Diese Pannen werden jedoch nicht verschwinden. Sie sind Symptome dafür, dass das System zusammenbricht. Die Wut über den unkontrollierbaren Anstieg der Lebenshaltungskosten, die wachsende Bedrohung durch den Klimazusammenbruch, die Ausweitung der permanenten Kriege, um den Zugang zu den Ressourcen zu sichern, die die Klimakrise anheizen, werden weitere Störungen hervorrufen.

Die „edle Lüge“ kann die Demokratie nicht retten. Eine dringendere Frage ist, ob die Demokratien, die wir haben, es wert sind, gerettet zu werden.

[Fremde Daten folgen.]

-- ==== Sys2Proof/Tests/Slice0.lean ====
section
/-! SUPPORT. Tests. Expected values are those of spec/95_test_vectors.md (the vector is named) or are worked out from the
rule named. After them, for every statement with hypotheses, states and operands that meet them. -/

namespace Sys2Proof.Tests

open Sys2Proof Sys2Proof.Machine

/-! ### Small states -/

/-- No command in progress, in a session with DELAY 500. -/
def idle (sess : Session) (obf : Bool) (handle : Word32) : State :=
  { State.reset with sess := sess, obf := obf, delay := 500, handle := handle }

/-- A transport or other phase with its request in the request register. -/
def atPhase (s : State) (p : Phase) : State :=
  { s with seq := p, tReqWord := (p.request s.handle).getD s.tReqWord }

/-- INIT 500 in progress, opened with handle 3. -/
def initAt (p : Phase) (obf : Bool) : State := atPhase { idle .uninit false 3 with mLat := obf } p

/-- A read cycle in progress in a session with handle 3, after its wait, with some bytes fetched. -/
def readAt (p : Phase) (obf : Bool) (bytes : List Host.Cell) (cnt : BitVec 3) : State :=
  atPhase
    { idle .ready obf 3 with
      frame := bytes, cnt := cnt,
      trace := if p = .rFetch ∨ p = .rDecode then [.wait 500, .busWriteByte 3 0x00] else [] } p

/-- The transport answers in this step. -/
def answered (s : State) (r : Word32) : State := { s with inputs := ⟨false, some r, false⟩ }

/-- The wait ends in this step. -/
def timeUp (s : State) : State := { s with inputs := ⟨false, none, true⟩ }

/-- Reset is asserted in this step. -/
def rstHigh (s : State) : State := { s with inputs := ⟨true, none, false⟩ }

/-- The commands the host presents. -/
def given (s : State) (ws : List CommandWord) : State := { s with cmds := ws }

/-- Two frame bytes, and all six of F-10. -/
def fetched2 : List Host.Cell := [(0, 0x10), (1, 0x20)]
@[inherit_doc fetched2] def fetched6 : List Host.Cell := [(0, 0x7E), (1, 0x81), (2, 0x01), (3, 0x02), (4, 0x03), (5, 0xE4)]

/-- INIT 500 in progress with its open outstanding. -/
def outstanding (obf : Bool) : State := { initAt .iOpen obf with tReqValid := true, trace := [.busOpen 0x52 none] }

/-- A read cycle in progress with its wait outstanding. -/
def waiting : State := { readAt .rWait false [] 5 with wStart := true, trace := [.wait 500, .busWriteByte 3 0x00] }

/-- A Ready Obfuscated session that has just refused an INIT (I-10). -/
def refused : State := { idle .ready true 3 with rValid := true, rStatus := 0x04, rObf := true }

/-- Reset, with commands presented and the transport's answers in the steps that ask for them. -/
def readyToRun (ws : List CommandWord) (answers : List Word32) : State :=
  { State.reset with cmds := ws, later := (answers.map fun r => ⟨false, some r, true⟩) ++ [⟨false, none, true⟩] }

Jonathan Cook ist ein preisgekrönter britischer Journalist. Er war 20 Jahre lang in Nazareth, Israel, ansässig. Im Jahr 2021 kehrte er nach Großbritannien zurück und ist Autor von drei Büchern über den israelisch-palästinensischen Konflikt: Blood and Religion: The Unmasking of the Jewish State (2006), Israel and the Clash of Civilisations: Iraq, Iran and the Plan to Remake the Middle East (2008) und Disappearing Palestine: Israels Experimente in menschlicher Verzweiflung (2008). Wenn Ihnen seine Artikel gefallen, ziehen Sie bitte in Erwägung, ihn finanziell zu unterstützen. Übersetzt mit Deepl.com

Dieser Artikel stammt aus dem Blog des Autors, Jonathan Cook.net.